What you need to do = Each record below should be given again exactly as it reads.

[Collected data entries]
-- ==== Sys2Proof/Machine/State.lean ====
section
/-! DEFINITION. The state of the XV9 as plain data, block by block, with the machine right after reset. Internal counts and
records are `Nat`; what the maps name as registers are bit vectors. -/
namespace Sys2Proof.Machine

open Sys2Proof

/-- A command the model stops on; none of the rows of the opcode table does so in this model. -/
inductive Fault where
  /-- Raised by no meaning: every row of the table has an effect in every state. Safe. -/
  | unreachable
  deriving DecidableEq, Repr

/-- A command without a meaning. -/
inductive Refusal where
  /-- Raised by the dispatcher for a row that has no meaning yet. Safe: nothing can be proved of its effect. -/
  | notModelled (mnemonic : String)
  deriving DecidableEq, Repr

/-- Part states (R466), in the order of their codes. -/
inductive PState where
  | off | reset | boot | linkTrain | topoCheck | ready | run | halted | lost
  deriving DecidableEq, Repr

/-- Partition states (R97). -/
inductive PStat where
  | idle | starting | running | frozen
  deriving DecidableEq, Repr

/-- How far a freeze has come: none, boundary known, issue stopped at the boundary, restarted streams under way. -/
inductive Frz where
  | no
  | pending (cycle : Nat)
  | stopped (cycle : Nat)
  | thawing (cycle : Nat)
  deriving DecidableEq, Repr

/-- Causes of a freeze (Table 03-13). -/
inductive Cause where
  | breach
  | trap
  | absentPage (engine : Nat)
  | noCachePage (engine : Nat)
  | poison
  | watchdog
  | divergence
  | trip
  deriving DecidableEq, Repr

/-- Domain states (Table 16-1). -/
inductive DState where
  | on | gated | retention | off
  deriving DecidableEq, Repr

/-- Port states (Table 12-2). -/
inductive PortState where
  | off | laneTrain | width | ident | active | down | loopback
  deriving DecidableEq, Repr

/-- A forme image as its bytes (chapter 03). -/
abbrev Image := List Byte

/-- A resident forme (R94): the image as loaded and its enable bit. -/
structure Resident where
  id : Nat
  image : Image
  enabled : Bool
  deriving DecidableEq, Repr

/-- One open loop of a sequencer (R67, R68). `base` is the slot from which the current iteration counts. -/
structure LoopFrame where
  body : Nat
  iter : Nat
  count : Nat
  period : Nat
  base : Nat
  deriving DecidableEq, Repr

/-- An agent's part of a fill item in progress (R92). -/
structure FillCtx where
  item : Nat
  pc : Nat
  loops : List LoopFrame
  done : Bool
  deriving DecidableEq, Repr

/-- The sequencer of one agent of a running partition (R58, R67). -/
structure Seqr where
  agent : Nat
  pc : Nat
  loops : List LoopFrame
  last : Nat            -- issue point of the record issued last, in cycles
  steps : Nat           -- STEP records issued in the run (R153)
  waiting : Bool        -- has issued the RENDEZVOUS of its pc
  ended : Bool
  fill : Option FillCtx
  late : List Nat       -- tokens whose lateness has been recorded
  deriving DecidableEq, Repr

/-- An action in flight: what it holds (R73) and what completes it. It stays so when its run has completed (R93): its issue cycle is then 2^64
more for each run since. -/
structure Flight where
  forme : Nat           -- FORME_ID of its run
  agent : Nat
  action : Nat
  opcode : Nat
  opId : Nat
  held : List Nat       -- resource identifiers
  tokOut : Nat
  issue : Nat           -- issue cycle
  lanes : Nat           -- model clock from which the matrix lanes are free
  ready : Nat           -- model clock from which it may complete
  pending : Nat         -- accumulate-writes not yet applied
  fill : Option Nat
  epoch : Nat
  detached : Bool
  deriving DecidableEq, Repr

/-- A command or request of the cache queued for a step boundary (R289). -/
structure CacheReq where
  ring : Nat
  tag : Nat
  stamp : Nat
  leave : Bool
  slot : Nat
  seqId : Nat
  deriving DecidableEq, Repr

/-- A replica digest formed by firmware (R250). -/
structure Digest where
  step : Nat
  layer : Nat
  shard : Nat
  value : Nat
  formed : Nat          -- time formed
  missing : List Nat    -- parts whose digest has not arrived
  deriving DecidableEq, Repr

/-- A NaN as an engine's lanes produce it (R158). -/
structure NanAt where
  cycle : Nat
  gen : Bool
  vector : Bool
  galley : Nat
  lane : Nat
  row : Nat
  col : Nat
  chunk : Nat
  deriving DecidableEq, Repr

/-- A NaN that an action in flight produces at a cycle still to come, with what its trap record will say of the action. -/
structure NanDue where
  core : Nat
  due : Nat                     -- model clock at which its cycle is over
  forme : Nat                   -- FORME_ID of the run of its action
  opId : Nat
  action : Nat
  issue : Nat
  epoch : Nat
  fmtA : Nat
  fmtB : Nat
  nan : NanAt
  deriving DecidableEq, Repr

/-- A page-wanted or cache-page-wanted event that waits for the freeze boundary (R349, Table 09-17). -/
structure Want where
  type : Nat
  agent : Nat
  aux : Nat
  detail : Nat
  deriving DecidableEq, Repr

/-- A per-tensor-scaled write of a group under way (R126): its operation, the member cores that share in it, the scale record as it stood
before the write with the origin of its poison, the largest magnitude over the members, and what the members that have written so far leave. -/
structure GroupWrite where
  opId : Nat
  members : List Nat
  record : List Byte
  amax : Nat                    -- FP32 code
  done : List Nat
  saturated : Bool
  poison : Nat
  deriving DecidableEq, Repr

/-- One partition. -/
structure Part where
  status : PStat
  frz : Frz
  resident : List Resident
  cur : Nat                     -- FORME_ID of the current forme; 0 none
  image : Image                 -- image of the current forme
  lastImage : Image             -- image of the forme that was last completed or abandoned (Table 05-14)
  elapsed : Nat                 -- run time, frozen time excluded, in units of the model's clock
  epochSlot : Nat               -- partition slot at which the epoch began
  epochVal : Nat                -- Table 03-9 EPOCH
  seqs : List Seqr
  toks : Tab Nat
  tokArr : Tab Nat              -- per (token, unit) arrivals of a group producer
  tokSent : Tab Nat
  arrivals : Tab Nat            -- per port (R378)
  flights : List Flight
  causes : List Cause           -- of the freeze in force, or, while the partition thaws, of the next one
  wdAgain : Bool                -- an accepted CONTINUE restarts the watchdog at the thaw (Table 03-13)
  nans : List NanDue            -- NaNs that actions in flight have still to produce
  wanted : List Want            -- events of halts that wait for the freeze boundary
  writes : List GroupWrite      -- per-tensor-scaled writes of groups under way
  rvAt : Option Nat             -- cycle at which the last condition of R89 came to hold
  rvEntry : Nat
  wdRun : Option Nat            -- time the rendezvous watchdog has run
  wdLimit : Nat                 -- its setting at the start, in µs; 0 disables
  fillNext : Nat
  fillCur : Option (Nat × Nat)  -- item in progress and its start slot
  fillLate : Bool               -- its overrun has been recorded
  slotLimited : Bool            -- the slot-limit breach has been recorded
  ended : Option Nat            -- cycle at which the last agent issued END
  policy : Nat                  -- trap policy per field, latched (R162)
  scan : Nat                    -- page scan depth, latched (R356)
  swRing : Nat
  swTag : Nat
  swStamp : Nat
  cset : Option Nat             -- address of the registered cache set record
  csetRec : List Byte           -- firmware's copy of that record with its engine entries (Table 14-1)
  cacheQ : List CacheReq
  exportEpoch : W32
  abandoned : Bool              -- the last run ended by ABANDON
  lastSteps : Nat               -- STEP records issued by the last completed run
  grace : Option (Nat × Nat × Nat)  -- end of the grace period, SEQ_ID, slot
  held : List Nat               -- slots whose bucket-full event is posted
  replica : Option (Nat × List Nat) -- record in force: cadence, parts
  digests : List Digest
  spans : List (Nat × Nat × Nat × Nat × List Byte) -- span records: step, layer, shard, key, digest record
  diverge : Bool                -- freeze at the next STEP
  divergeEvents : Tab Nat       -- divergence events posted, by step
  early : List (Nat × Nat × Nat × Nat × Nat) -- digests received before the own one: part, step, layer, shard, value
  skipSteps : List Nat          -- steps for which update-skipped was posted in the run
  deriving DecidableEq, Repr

Written response =
-- ==== Sys2Proof/Machine/State.lean ====
section
/-! DEFINITION. The state of the XV9 as plain data, block by block, with the machine right after reset. Internal counts and
records are `Nat`; what the maps name as registers are bit vectors. -/
namespace Sys2Proof.Machine

open Sys2Proof

/-- A command the model stops on; none of the rows of the opcode table does so in this model. -/
inductive Fault where
  /-- Raised by no meaning: every row of the table has an effect in every state. Safe. -/
  | unreachable
  deriving DecidableEq, Repr

/-- A command without a meaning. -/
inductive Refusal where
  /-- Raised by the dispatcher for a row that has no meaning yet. Safe: nothing can be proved of its effect. -/
  | notModelled (mnemonic : String)
  deriving DecidableEq, Repr

/-- Part states (R466), in the order of their codes. -/
inductive PState where
  | off | reset | boot | linkTrain | topoCheck | ready | run | halted | lost
  deriving DecidableEq, Repr

/-- Partition states (R97). -/
inductive PStat where
  | idle | starting | running | frozen
  deriving DecidableEq, Repr

/-- How far a freeze has come: none, boundary known, issue stopped at the boundary, restarted streams under way. -/
inductive Frz where
  | no
  | pending (cycle : Nat)
  | stopped (cycle : Nat)
  | thawing (cycle : Nat)
  deriving DecidableEq, Repr

/-- Causes of a freeze (Table 03-13). -/
inductive Cause where
  | breach
  | trap
  | absentPage (engine : Nat)
  | noCachePage (engine : Nat)
  | poison
  | watchdog
  | divergence
  | trip
  deriving DecidableEq, Repr

/-- Domain states (Table 16-1). -/
inductive DState where
  | on | gated | retention | off
  deriving DecidableEq, Repr

/-- Port states (Table 12-2). -/
inductive PortState where
  | off | laneTrain | width | ident | active | down | loopback
  deriving DecidableEq, Repr

/-- A forme image as its bytes (chapter 03). -/
abbrev Image := List Byte

/-- A resident forme (R94): the image as loaded and its enable bit. -/
structure Resident where
  id : Nat
  image : Image
  enabled : Bool
  deriving DecidableEq, Repr

/-- One open loop of a sequencer (R67, R68). `base` is the slot from which the current iteration counts. -/
structure LoopFrame where
  body : Nat
  iter : Nat
  count : Nat
  period : Nat
  base : Nat
  deriving DecidableEq, Repr

/-- An agent's part of a fill item in progress (R92). -/
structure FillCtx where
  item : Nat
  pc : Nat
  loops : List LoopFrame
  done : Bool
  deriving DecidableEq, Repr

/-- The sequencer of one agent of a running partition (R58, R67). -/
structure Seqr where
  agent : Nat
  pc : Nat
  loops : List LoopFrame
  last : Nat            -- issue point of the record issued last, in cycles
  steps : Nat           -- STEP records issued in the run (R153)
  waiting : Bool        -- has issued the RENDEZVOUS of its pc
  ended : Bool
  fill : Option FillCtx
  late : List Nat       -- tokens whose lateness has been recorded
  deriving DecidableEq, Repr

/-- An action in flight: what it holds (R73) and what completes it. It stays so when its run has completed (R93): its issue cycle is then 2^64
more for each run since. -/
structure Flight where
  forme : Nat           -- FORME_ID of its run
  agent : Nat
  action : Nat
  opcode : Nat
  opId : Nat
  held : List Nat       -- resource identifiers
  tokOut : Nat
  issue : Nat           -- issue cycle
  lanes : Nat           -- model clock from which the matrix lanes are free
  ready : Nat           -- model clock from which it may complete
  pending : Nat         -- accumulate-writes not yet applied
  fill : Option Nat
  epoch : Nat
  detached : Bool
  deriving DecidableEq, Repr

/-- A command or request of the cache queued for a step boundary (R289). -/
structure CacheReq where
  ring : Nat
  tag : Nat
  stamp : Nat
  leave : Bool
  slot : Nat
  seqId : Nat
  deriving DecidableEq, Repr

/-- A replica digest formed by firmware (R250). -/
structure Digest where
  step : Nat
  layer : Nat
  shard : Nat
  value : Nat
  formed : Nat          -- time formed
  missing : List Nat    -- parts whose digest has not arrived
  deriving DecidableEq, Repr

/-- A NaN as an engine's lanes produce it (R158). -/
structure NanAt where
  cycle : Nat
  gen : Bool
  vector : Bool
  galley : Nat
  lane : Nat
  row : Nat
  col : Nat
  chunk : Nat
  deriving DecidableEq, Repr

/-- A NaN that an action in flight produces at a cycle still to come, with what its trap record will say of the action. -/
structure NanDue where
  core : Nat
  due : Nat                     -- model clock at which its cycle is over
  forme : Nat                   -- FORME_ID of the run of its action
  opId : Nat
  action : Nat
  issue : Nat
  epoch : Nat
  fmtA : Nat
  fmtB : Nat
  nan : NanAt
  deriving DecidableEq, Repr

/-- A page-wanted or cache-page-wanted event that waits for the freeze boundary (R349, Table 09-17). -/
structure Want where
  type : Nat
  agent : Nat
  aux : Nat
  detail : Nat
  deriving DecidableEq, Repr

/-- A per-tensor-scaled write of a group under way (R126): its operation, the member cores that share in it, the scale record as it stood
before the write with the origin of its poison, the largest magnitude over the members, and what the members that have written so far leave. -/
structure GroupWrite where
  opId : Nat
  members : List Nat
  record : List Byte
  amax : Nat                    -- FP32 code
  done : List Nat
  saturated : Bool
  poison : Nat
  deriving DecidableEq, Repr

/-- One partition. -/
structure Part where
  status : PStat
  frz : Frz
  resident : List Resident
  cur : Nat                     -- FORME_ID of the current forme; 0 none
  image : Image                 -- image of the current forme
  lastImage : Image             -- image of the forme that was last completed or abandoned (Table 05-14)
  elapsed : Nat                 -- run time, frozen time excluded, in units of the model's clock
  epochSlot : Nat               -- partition slot at which the epoch began
  epochVal : Nat                -- Table 03-9 EPOCH
  seqs : List Seqr
  toks : Tab Nat
  tokArr : Tab Nat              -- per (token, unit) arrivals of a group producer
  tokSent : Tab Nat
  arrivals : Tab Nat            -- per port (R378)
  flights : List Flight
  causes : List Cause           -- of the freeze in force, or, while the partition thaws, of the next one
  wdAgain : Bool                -- an accepted CONTINUE restarts the watchdog at the thaw (Table 03-13)
  nans : List NanDue            -- NaNs that actions in flight have still to produce
  wanted : List Want            -- events of halts that wait for the freeze boundary
  writes : List GroupWrite      -- per-tensor-scaled writes of groups under way
  rvAt : Option Nat             -- cycle at which the last condition of R89 came to hold
  rvEntry : Nat
  wdRun : Option Nat            -- time the rendezvous watchdog has run
  wdLimit : Nat                 -- its setting at the start, in µs; 0 disables
  fillNext : Nat
  fillCur : Option (Nat × Nat)  -- item in progress and its start slot
  fillLate : Bool               -- its overrun has been recorded
  slotLimited : Bool            -- the slot-limit breach has been recorded
  ended : Option Nat            -- cycle at which the last agent issued END
  policy : Nat                  -- trap policy per field, latched (R162)
  scan : Nat                    -- page scan depth, latched (R356)
  swRing : Nat
  swTag : Nat
  swStamp : Nat
  cset : Option Nat             -- address of the registered cache set record
  csetRec : List Byte           -- firmware's copy of that record with its engine entries (Table 14-1)
  cacheQ : List CacheReq
  exportEpoch : W32
  abandoned : Bool              -- the last run ended by ABANDON
  lastSteps : Nat               -- STEP records issued by the last completed run
  grace : Option (Nat × Nat × Nat)  -- end of the grace period, SEQ_ID, slot
  held : List Nat               -- slots whose bucket-full event is posted
  replica : Option (Nat × List Nat) -- record in force: cadence, parts
  digests : List Digest
  spans : List (Nat × Nat × Nat × Nat × List Byte) -- span records: step, layer, shard, key, digest record
  diverge : Bool                -- freeze at the next STEP
  divergeEvents : Tab Nat       -- divergence events posted, by step
  early : List (Nat × Nat × Nat × Nat × Nat) -- digests received before the own one: part, step, layer, shard, value
  skipSteps : List Nat          -- steps for which update-skipped was posted in the run
  deriving DecidableEq, Repr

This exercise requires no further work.